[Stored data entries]
_ _ _
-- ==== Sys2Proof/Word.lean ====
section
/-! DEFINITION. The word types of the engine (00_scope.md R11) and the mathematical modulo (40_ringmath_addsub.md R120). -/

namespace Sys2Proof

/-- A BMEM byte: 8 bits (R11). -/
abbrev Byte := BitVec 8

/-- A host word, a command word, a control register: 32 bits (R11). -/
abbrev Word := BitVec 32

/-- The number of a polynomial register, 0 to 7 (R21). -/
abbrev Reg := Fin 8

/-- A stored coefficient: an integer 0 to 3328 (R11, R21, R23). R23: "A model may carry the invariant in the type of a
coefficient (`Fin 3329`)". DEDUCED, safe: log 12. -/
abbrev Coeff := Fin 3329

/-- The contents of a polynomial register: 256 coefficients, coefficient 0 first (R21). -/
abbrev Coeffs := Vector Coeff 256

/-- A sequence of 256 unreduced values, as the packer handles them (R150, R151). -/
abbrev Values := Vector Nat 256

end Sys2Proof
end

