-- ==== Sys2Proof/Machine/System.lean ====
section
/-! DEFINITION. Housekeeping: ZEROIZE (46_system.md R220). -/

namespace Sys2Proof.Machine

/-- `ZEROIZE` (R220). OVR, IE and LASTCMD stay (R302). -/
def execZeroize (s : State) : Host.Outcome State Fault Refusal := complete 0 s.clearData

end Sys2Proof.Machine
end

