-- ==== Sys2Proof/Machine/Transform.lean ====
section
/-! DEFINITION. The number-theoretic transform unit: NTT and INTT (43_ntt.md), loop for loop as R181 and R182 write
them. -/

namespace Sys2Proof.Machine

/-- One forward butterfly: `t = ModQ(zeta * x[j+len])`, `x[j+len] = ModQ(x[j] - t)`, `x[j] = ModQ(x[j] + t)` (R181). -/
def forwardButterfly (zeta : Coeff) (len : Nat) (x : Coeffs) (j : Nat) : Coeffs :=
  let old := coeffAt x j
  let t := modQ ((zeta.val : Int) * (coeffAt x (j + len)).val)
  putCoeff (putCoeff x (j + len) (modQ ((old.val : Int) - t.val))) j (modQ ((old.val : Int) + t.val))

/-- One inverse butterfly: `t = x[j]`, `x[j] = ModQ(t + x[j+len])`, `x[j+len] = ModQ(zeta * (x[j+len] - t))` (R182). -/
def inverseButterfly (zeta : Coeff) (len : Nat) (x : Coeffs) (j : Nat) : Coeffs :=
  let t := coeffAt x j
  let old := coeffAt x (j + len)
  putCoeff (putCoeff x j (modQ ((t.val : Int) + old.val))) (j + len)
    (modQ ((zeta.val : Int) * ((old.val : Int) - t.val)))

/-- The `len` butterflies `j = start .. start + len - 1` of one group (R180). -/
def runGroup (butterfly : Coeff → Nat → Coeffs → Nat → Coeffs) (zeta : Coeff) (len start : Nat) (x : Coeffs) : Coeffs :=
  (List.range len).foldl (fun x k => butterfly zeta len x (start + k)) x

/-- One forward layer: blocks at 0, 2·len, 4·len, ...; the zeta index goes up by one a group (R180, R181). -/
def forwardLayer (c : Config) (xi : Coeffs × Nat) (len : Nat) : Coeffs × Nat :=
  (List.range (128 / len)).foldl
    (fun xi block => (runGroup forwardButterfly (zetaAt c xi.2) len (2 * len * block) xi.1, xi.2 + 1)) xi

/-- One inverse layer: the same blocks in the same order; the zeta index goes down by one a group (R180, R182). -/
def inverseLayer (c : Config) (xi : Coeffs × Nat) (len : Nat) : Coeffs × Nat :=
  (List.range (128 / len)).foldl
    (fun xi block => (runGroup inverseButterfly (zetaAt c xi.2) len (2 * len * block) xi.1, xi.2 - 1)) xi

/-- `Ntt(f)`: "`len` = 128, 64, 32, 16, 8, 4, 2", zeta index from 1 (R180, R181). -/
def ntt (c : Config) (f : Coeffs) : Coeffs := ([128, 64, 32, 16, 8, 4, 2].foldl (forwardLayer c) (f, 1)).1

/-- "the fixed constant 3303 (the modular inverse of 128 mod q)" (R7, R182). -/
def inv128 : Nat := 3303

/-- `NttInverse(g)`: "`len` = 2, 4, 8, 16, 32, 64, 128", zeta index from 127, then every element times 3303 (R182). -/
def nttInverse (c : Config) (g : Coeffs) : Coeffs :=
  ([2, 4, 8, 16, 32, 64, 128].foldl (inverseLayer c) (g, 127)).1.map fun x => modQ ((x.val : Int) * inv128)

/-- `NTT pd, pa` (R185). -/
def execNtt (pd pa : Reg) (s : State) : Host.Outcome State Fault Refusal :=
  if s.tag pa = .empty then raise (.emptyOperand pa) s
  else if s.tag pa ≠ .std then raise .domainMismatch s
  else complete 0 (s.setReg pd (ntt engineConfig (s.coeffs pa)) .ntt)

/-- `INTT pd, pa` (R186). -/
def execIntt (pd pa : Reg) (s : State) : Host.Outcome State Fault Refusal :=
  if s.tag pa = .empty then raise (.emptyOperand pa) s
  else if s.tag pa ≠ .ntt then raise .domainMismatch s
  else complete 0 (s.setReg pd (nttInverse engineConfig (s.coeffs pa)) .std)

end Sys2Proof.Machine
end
_ _ _
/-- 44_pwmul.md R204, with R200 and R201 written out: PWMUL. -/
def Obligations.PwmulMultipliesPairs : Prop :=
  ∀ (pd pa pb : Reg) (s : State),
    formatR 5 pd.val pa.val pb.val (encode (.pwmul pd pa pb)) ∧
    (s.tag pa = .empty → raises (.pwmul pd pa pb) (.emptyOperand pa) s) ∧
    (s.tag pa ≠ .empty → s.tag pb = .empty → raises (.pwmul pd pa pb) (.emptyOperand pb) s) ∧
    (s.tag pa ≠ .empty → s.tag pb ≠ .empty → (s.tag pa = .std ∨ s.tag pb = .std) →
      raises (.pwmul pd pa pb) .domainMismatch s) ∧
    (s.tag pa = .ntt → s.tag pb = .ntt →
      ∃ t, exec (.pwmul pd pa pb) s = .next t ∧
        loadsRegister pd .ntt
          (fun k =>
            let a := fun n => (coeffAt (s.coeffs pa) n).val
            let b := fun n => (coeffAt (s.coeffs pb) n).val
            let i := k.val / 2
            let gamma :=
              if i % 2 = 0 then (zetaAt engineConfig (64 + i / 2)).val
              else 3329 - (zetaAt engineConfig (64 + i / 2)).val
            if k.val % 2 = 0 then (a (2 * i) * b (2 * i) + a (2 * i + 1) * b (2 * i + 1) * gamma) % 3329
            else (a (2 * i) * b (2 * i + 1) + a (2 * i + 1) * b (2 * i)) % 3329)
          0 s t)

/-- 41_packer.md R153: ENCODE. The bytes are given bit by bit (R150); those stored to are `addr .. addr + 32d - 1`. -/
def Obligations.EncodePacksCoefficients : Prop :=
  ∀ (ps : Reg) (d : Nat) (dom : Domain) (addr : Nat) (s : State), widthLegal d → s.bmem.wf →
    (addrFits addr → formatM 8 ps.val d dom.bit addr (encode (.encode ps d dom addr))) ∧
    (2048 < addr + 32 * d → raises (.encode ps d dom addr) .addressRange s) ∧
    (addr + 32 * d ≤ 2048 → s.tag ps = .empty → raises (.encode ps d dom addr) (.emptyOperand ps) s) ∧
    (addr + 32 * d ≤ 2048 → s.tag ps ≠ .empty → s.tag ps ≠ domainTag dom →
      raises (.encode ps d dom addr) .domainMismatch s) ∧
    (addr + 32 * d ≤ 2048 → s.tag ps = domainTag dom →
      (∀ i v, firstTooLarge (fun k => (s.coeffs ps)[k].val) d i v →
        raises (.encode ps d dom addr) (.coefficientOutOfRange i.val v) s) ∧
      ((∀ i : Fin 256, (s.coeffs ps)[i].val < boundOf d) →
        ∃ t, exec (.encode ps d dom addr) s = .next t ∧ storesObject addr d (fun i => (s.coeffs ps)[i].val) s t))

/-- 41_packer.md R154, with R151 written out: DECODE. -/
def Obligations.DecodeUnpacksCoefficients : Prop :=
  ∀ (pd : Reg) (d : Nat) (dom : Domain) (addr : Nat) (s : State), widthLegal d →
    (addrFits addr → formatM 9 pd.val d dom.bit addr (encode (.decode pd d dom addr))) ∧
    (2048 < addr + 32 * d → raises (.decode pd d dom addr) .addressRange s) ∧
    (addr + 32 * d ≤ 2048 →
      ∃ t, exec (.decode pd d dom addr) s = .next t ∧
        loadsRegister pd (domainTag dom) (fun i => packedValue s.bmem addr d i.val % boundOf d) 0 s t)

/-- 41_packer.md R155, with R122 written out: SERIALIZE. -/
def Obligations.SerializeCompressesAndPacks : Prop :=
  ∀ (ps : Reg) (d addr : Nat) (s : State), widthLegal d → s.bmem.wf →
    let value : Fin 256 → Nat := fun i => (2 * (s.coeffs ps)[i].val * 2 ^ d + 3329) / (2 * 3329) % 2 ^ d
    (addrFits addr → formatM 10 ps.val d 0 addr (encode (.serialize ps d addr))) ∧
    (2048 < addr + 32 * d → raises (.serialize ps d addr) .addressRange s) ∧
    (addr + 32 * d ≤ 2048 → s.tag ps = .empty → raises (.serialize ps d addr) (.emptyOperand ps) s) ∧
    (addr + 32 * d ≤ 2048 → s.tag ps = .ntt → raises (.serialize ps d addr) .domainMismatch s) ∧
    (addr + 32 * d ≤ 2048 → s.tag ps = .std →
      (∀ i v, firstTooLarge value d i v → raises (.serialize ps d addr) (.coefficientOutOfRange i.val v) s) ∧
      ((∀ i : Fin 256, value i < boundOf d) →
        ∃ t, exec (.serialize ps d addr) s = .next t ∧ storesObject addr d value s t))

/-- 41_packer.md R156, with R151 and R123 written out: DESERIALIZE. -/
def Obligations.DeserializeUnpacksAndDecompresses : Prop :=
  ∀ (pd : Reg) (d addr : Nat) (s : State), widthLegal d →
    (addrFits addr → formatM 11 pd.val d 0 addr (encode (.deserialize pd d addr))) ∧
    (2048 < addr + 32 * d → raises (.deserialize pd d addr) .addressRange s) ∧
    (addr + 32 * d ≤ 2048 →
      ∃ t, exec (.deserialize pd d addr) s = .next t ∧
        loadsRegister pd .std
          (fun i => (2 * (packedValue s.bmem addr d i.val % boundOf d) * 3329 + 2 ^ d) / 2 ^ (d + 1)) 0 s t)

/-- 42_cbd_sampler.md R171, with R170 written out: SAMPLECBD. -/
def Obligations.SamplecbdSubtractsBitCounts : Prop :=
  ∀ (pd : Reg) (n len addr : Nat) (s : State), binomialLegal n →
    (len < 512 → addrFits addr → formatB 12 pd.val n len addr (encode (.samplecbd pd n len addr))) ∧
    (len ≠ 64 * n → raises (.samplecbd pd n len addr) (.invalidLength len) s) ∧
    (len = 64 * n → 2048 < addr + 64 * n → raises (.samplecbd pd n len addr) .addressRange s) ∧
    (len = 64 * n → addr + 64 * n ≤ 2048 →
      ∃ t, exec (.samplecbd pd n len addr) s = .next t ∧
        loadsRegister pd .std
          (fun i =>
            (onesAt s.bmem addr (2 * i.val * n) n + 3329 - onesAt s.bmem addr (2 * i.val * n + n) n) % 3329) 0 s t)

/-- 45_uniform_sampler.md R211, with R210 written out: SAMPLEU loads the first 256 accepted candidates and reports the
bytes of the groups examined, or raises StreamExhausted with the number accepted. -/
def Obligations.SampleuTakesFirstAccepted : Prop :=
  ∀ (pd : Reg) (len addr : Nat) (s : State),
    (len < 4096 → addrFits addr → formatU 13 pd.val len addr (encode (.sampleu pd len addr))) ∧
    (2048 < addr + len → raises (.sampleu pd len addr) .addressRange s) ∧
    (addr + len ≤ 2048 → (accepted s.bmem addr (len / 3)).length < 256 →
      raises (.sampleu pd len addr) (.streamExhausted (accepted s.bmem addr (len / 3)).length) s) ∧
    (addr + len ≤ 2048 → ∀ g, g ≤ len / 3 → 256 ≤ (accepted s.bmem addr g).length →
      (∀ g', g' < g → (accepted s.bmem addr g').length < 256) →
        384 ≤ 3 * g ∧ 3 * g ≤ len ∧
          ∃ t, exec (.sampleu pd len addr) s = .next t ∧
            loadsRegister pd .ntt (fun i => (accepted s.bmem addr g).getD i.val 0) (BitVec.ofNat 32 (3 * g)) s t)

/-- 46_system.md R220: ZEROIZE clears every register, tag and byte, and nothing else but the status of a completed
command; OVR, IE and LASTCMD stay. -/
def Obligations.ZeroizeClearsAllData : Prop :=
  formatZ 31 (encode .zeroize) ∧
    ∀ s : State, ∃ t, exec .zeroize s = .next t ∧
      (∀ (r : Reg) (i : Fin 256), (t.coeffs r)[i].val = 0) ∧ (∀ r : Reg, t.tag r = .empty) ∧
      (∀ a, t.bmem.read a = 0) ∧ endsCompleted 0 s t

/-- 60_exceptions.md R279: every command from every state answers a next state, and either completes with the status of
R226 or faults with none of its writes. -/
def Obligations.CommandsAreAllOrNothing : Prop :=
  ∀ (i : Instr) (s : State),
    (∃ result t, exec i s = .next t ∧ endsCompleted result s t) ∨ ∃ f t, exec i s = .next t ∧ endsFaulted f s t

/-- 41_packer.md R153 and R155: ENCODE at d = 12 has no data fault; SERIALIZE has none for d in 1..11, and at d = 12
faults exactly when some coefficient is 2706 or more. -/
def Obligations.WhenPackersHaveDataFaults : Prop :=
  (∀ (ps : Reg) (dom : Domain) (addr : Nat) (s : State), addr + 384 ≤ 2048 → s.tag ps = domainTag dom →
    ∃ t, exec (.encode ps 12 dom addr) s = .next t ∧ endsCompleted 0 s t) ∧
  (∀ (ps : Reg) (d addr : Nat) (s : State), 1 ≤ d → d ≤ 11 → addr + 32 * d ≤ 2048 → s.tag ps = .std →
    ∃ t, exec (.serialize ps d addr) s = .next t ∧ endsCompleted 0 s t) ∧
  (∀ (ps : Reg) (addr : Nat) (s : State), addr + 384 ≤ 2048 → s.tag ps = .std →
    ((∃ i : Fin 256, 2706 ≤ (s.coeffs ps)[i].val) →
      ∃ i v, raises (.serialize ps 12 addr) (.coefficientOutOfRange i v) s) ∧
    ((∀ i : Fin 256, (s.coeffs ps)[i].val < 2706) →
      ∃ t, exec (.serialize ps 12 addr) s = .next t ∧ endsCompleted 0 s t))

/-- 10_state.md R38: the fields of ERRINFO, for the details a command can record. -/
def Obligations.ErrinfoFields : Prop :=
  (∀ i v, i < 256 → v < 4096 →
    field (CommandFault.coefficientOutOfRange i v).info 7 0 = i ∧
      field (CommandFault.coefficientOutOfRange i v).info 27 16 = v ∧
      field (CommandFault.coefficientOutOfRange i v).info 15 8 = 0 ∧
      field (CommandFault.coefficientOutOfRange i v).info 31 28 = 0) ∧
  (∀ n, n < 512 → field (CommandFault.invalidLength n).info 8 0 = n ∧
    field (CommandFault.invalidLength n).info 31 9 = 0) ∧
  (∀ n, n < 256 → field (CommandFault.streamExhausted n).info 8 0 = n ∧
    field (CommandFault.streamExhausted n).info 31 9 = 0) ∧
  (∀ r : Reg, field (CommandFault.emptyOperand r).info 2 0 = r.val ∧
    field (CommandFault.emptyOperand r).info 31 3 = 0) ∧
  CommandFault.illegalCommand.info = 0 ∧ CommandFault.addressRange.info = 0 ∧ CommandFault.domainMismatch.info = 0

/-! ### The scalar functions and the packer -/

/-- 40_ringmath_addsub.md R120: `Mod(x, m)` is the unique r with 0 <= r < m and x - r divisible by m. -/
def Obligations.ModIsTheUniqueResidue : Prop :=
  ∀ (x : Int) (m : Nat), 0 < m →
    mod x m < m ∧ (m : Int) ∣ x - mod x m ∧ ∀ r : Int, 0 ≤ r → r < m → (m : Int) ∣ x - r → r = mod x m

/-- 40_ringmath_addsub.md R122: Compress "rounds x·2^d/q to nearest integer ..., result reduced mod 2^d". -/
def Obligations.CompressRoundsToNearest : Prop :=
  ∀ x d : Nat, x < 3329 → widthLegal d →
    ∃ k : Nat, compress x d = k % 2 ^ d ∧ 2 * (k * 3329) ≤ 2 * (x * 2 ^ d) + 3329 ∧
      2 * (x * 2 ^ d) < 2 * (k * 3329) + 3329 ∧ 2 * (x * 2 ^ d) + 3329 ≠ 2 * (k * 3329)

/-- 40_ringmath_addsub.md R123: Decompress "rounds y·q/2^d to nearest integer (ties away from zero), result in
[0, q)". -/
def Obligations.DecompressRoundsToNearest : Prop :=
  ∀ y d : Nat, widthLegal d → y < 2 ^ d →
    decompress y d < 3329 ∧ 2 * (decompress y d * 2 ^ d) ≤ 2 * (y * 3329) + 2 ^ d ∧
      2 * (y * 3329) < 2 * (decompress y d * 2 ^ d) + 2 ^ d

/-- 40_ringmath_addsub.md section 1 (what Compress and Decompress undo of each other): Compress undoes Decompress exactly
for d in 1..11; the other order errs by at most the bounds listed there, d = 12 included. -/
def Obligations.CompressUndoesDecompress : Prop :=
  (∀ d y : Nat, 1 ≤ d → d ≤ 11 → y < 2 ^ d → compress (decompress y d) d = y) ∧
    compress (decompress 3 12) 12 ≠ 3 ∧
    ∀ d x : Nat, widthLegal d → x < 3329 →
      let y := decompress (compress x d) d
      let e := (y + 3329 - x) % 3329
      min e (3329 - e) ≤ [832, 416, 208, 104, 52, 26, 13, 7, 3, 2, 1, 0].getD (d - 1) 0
_ _ _
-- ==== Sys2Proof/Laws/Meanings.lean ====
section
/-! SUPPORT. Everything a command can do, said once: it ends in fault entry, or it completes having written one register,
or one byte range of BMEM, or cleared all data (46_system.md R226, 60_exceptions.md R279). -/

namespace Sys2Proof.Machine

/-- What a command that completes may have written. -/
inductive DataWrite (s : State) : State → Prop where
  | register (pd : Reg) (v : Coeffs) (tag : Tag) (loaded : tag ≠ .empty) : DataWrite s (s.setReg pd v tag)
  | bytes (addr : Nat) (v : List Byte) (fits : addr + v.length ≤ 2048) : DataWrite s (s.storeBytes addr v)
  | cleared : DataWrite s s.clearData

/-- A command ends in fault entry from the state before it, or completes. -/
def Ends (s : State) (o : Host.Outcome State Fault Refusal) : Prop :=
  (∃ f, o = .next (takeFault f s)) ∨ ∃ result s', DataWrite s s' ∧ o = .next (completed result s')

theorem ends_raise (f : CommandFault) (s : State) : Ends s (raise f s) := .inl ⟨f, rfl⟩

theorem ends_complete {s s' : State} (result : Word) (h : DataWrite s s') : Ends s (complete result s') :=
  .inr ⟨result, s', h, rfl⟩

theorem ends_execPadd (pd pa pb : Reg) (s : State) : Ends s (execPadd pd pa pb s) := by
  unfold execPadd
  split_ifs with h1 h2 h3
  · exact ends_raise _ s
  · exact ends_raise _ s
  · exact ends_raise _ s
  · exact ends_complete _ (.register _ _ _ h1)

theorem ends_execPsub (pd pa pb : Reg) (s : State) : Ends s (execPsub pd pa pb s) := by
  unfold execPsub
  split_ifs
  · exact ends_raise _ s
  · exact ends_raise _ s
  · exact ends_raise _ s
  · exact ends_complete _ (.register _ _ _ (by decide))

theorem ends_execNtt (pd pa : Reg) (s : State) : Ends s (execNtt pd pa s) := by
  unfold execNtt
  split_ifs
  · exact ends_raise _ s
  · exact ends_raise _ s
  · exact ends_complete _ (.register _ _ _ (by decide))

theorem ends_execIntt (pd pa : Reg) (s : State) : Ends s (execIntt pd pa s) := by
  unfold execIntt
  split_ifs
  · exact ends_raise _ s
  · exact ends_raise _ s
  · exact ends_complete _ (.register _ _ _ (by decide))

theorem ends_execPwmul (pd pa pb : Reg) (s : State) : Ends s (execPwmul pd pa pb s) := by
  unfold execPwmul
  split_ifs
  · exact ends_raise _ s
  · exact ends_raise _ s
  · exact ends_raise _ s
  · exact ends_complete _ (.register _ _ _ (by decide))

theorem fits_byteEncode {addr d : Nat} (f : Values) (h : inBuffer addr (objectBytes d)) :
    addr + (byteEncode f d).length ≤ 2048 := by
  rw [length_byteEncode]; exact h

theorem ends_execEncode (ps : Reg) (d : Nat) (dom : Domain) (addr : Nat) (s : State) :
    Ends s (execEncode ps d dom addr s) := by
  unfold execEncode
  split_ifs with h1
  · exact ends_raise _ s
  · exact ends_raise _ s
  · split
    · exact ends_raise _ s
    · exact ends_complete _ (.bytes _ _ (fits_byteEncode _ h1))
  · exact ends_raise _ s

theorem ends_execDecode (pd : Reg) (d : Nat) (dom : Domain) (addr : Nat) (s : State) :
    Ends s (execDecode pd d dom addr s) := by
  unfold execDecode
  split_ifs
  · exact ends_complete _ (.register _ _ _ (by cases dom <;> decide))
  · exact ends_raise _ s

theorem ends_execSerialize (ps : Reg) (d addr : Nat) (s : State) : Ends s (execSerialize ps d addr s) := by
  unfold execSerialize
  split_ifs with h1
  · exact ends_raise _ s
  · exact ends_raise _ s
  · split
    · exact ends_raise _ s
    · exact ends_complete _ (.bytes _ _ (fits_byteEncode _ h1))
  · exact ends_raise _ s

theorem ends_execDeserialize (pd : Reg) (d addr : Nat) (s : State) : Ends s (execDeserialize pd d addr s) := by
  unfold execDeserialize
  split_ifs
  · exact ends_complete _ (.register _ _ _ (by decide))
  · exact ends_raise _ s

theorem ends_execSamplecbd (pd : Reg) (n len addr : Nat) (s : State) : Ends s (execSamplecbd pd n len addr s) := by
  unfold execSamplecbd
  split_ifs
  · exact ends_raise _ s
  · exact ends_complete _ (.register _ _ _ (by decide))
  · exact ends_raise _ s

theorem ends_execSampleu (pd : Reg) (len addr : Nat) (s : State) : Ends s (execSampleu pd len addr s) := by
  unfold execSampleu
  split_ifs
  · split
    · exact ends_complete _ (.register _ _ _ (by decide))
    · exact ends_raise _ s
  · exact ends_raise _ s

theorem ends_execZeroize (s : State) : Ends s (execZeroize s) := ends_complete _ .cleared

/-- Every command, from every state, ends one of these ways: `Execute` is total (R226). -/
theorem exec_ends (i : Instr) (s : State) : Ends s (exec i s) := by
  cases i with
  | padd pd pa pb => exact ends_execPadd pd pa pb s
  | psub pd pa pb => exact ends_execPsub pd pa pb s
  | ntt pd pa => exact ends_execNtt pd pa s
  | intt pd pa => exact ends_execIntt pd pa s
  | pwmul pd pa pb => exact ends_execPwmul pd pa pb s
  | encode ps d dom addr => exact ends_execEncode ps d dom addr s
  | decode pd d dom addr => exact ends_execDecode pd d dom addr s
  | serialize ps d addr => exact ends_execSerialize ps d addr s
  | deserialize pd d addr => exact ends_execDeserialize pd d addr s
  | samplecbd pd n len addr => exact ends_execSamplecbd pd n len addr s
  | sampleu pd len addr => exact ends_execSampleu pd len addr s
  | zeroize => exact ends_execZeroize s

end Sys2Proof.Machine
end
_ _ _
**Directions for this task**
Using the data above, repeat exactly the lines that begin at the line with "stay (R302). -/" and end at the line with "def forwardLayer (c", both ends included.

**Answer to the problem**
/-- `ZEROIZE` (R220). OVR, IE and LASTCMD stay (R302). -/
def execZeroize (s : State) : Host.Outcome State Fault Refusal := complete 0 s.clearData

end Sys2Proof.Machine
end

-- ==== Sys2Proof/Machine/Transform.lean ====
section
/-! DEFINITION. The number-theoretic transform unit: NTT and INTT (43_ntt.md), loop for loop as R181 and R182 write
them. -/

namespace Sys2Proof.Machine

/-- One forward butterfly: `t = ModQ(zeta * x[j+len])`, `x[j+len] = ModQ(x[j] - t)`, `x[j] = ModQ(x[j] + t)` (R181). -/
def forwardButterfly (zeta : Coeff) (len : Nat) (x : Coeffs) (j : Nat) : Coeffs :=
  let old := coeffAt x j
  let t := modQ ((zeta.val : Int) * (coeffAt x (j + len)).val)
  putCoeff (putCoeff x (j + len) (modQ ((old.val : Int) - t.val))) j (modQ ((old.val : Int) + t.val))

/-- One inverse butterfly: `t = x[j]`, `x[j] = ModQ(t + x[j+len])`, `x[j+len] = ModQ(zeta * (x[j+len] - t))` (R182). -/
def inverseButterfly (zeta : Coeff) (len : Nat) (x : Coeffs) (j : Nat) : Coeffs :=
  let t := coeffAt x j
  let old := coeffAt x (j + len)
  putCoeff (putCoeff x j (modQ ((t.val : Int) + old.val))) (j + len)
    (modQ ((zeta.val : Int) * ((old.val : Int) - t.val)))

/-- The `len` butterflies `j = start .. start + len - 1` of one group (R180). -/
def runGroup (butterfly : Coeff → Nat → Coeffs → Nat → Coeffs) (zeta : Coeff) (len start : Nat) (x : Coeffs) : Coeffs :=
  (List.range len).foldl (fun x k => butterfly zeta len x (start + k)) x

/-- One forward layer: blocks at 0, 2·len, 4·len, ...; the zeta index goes up by one a group (R180, R181). -/
def forwardLayer (c : Config) (xi : Coeffs × Nat) (len : Nat) : Coeffs × Nat :=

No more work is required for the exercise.